EXERCISE
Only one stretch of the listing below is wanted. Begin at the line that has "inductive ZCtrl where", stop after the line that has "commit (round : Nat)", and repeat every line in between exactly.

SOURCE MATERIAL

============================================================

/-- A write of a register that the command names: who writes, the view (R452, R454), the byte enables, the word. -/
structure Put where
  rq : Requester
  view : Fin 4
  be : BitVec 4
  val : Word
deriving DecidableEq, Repr

/-- A register read: who reads and the BAR0 offset. -/
structure RegRd where
  rq : Requester
  addr : Nat
deriving DecidableEq, Repr

/-- A fabric packet: the four header words of R302 and the payload bytes. -/
structure Packet where
  w0 : Word
  w1 : Word
  w2 : Word
  w3 : Word
  payload : List Byte
deriving DecidableEq, Repr

/-- A packet that reached a target: its ingress port, the packet, and how many requests of its class its ingress queue
held before it (R313, R314). -/
structure Arrival where
  port : FpId
  pkt : Packet
  queued : Nat
deriving DecidableEq, Repr

/-- A register access as it crosses into its page's domain: of a host port or module firmware, or of a packet. -/
inductive RegAcc where
  | rd (r : RegRd)
  | wr (w : RegWr)
  | pkt (a : Arrival)
deriving DecidableEq, Repr

/-- The lanes that passed training at each rate, the bits of R300, and what the peer announced. -/
structure TrainResult where
  pass224 : BitVec 9
  pass112 : BitVec 9
  peerPort : Fin 16
  peerLid : BitVec 12
deriving DecidableEq, Repr

/-- A received flit (R297, R298): bytes 0 to 247 as its code corrected them, whether symbols were corrected, and the SEQ
from which the peer asks for a replay with it. Log entry 249: DESIGN CHOICE. -/
structure FlitRx where
  data : List Byte
  corrected : Bool
  replay : Option (Fin 4096)
deriving DecidableEq, Repr

/-- What the link reports to a host port (R437, R474). -/
structure HostLink where
  up : Bool
  width : Nat
  rate : Nat
deriving DecidableEq, Repr

/-- A member of a collective's group with its address record (R364): its module, core and rank, the global address of its
staging, its DEPTH, and the global address of DST. -/
structure Peer where
  lid : Nat
  core : Nat
  rank : Nat
  stage : Nat
  depth : Nat
  dst : Nat
deriving DecidableEq, Repr

/-- What a collective message says (R369). DESIGN CHOICE where R369 states no contents: START carries the record of every
included member, PRE the summaries with the FIXED bits of the member's slots, and GO the FIXED bits of the result. -/
inductive CollBody where
  | enter (sig : List Word) (p : Peer)
  | start (index : Nat) (peers : List Peer)
  | pre (sums : List Word) (fixed : List Bool)
  | go (fixed : List Bool)
  | chunk
  | free
  | report (status : Nat) (consumed : Bool)
  | stop
  /-- final status, bitmap, and the field and rank that a MISMATCH names -/
  | verdict (status bitmap field rank : Nat)
  | excluded
deriving DecidableEq, Repr

/-- A collective message: its sender and receiver as module and core, its group and sequence number, and what it says. -/
structure CollMsg where
  fromLid : Nat
  fromCore : Nat
  lid : Nat
  core : Nat
  group : Nat
  seq : Nat
  body : CollBody
deriving DecidableEq, Repr

/-- Where a delivered collective message comes from: a number in the list of messages between members of this module, or
the fabric, with the content that its packet carries. -/
inductive CollIn where
  | here (k : Nat)
  | net (a : Arrival) (m : CollMsg)
deriving DecidableEq, Repr

/-- The header of a Zwikai parcel (R411). -/
structure ParcelHdr where
  kind : Nat
  src : Nat
  dst : Nat
  route : Nat
  skind : Nat
  lid : Nat
  epoch : Nat
  core : Nat
  round : Nat
  group : Nat
  index : Nat
  k : Nat
  m : Nat
  plen : Nat
  sendTime : Nat
  ctr : Nat
  echo : Nat
deriving DecidableEq, Repr

/-- How a parcel arrives: as the bytes of a frame at a site port, or in class C2 packets from a gateway or a module (R389,
R410). -/
inductive ParcelIn where
  | frame (n : SiteId) (bytes : List Byte)
  | fabric (pkts : List Arrival)
deriving DecidableEq, Repr

/-- Byte ranges of a stream, START to END − 1; none is the whole stream (R395). -/
abbrev Ranges := Option (List (Nat × Nat))

/-- A contribution of a decision: its round and site, TAU, and its weight as an FP32 code (R404). -/
structure Contribution where
  round : Nat
  site : Nat
  tau : Nat
  weight : Nat
deriving DecidableEq, Repr

/-- A decision (R404); drops are a round and a site each. -/
structure Decision where
  round : Nat
  epoch : Nat
  members : Nat
  kind : Nat
  decider : Nat
  contribs : List Contribution
  drops : List (Nat × Nat)
  n : Nat
  observers : Nat
deriving DecidableEq, Repr

/-- What a CTRL parcel says beyond its header (R420). -/
inductive ZCtrl where
  /-- a group, and the 48-bit bitmap of the parcels missing from it -/
  | nak (group missing : Nat)
  | complete
  | missing (r : Ranges)
  | final (r : Ranges)
  | ping
  /-- round, for each of the rounds the bitmap of sites whose contribution the sender's site holds, and the largest jump -/
  | have_ (round : Nat) (held : List (Nat × Nat)) (jump : Nat)
  | decide_ (d : Decision)
  | dack (round : Nat)
  | commit (round : Nat)
  | beat (epoch members state round fork : Nat)
  | newEpoch (epoch members base : Nat)
  | ledger (fork round size : Nat)
  | join (site : Nat)
  | ready (site round : Nat)
deriving DecidableEq, Repr

/-- A CTRL parcel that arrives, and the message that its plaintext spells. -/
structure CtrlIn where
  carrier : ParcelIn
  body : ZCtrl
deriving DecidableEq, Repr

/-- What a module tells its convener, and what a convener tells the modules of its site (R388, R389). -/
inductive ConvBody where
  | sent (core round : Nat)
  | finalSent (core round : Nat)
  | holds (site round : Nat)
  | jump (us : Nat)
  | applied (round : Nat)
  | commit (d : Decision)
  /-- the epoch, and the members of the other side of a rejoin -/
  | epoch (epoch members enrolled state fork other : Nat)
  /-- the contribution of a void round became late (R429) -/
  | late (round : Nat)
deriving DecidableEq, Repr

/-- A convener message that arrives as a class C0 MSG packet. -/
structure ConvIn where
  pkt : Packet
  body : ConvBody
deriving DecidableEq, Repr

/-- What a compute die's self-tests show at BS09 (R539, R545): the die runs, its failing physical cores, and its failing
banks as physical core and bank. -/
structure DieTest where
  ok : Bool
  cores : List (Fin 136)
  banks : List (Fin 136 × Fin 8)
deriving DecidableEq, Repr

/-- The replay-protected block of the flash (R479). Log entries 170: DESIGN CHOICE, 231: DEDUCED. -/
structure Rpb where
  /-- 0 MANUFACTURE, 1 PROVISIONED, 2 DEPLOYED, 3 RETURNED -/
  lc : Nat
  fwSvn : Nat
  cfgSvn : Nat
  d2History : Nat
  /-- SHA-384 over the owner keys; 0 when there is no owner -/
  ownerHash : Nat
  /-- the monotonic write counter (R479) -/
  writes : Nat
deriving DecidableEq, Repr

/-- What a start meets outside the state (R539): a rail that fails with its mV, or a PLL; the step that runs past its
timeout (0: none), with the die it was at; whether the device secret, the identity and the key store are in order, and the
replay-protected block with its HMAC where the flash gives another than the module last wrote; the FIRMWARE images and the CONFIG record in flash; the self-test of each die, the training of each
stack, the self-test of each Saffron engine, the calibration of each fabric and site port (an absent entry passes); and
whether BS13 and BS14 succeed. -/
structure BootIn where
  rail : Option (Nat × Nat)
  pll : Option (Fin 15)
  hang : Nat
  hangDie : Nat
  secretOk : Bool
  block : Option (Rpb × List Byte)
  primary : List Byte
  secondary : List Byte
  config : List Byte
  identityOk : Bool
  keysOk : Bool
  dies : List DieTest
  hbms : List Bool
  saf : List Bool
  ports : List Bool
  sites : List Bool
  hostOk : Bool
  readyOk : Bool
deriving DecidableEq, Repr

/-- An error that HBM has taken: a symbol of the burst at a local offset (R271). -/
structure HbmHit where
  x : Nat
  sym : Fin 35
deriving DecidableEq, Repr

/-- An error that a scratchpad has taken: a bit of the code word at an offset of a physical core (R166). -/
structure SpHit where
  phys : Fin 1088
  x : Nat
  b : Fin 72
deriving DecidableEq, Repr

/-- How a save goes (R101): the first K-step that it leaves out, and whether its writes succeed. -/
structure SaveIn where
  ks : Nat
  ok : Bool
deriving DecidableEq, Repr

/-- A frame that arrives at a site port (R414). -/
structure FrameIn where
  site : SiteId
  bytes : List Byte
deriving DecidableEq, Repr

/-- A read of a word of a host port's configuration space (R439). -/
structure ConfigIn where
  port : HostPort
  word : Fin 1024
deriving DecidableEq, Repr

============================================================

EXPECTED ANSWER
inductive ZCtrl where
  /-- a group, and the 48-bit bitmap of the parcels missing from it -/
  | nak (group missing : Nat)
  | complete
  | missing (r : Ranges)
  | final (r : Ranges)
  | ping
  /-- round, for each of the rounds the bitmap of sites whose contribution the sender's site holds, and the largest jump -/
  | have_ (round : Nat) (held : List (Nat × Nat)) (jump : Nat)
  | decide_ (d : Decision)
  | dack (round : Nat)
  | commit (round : Nat)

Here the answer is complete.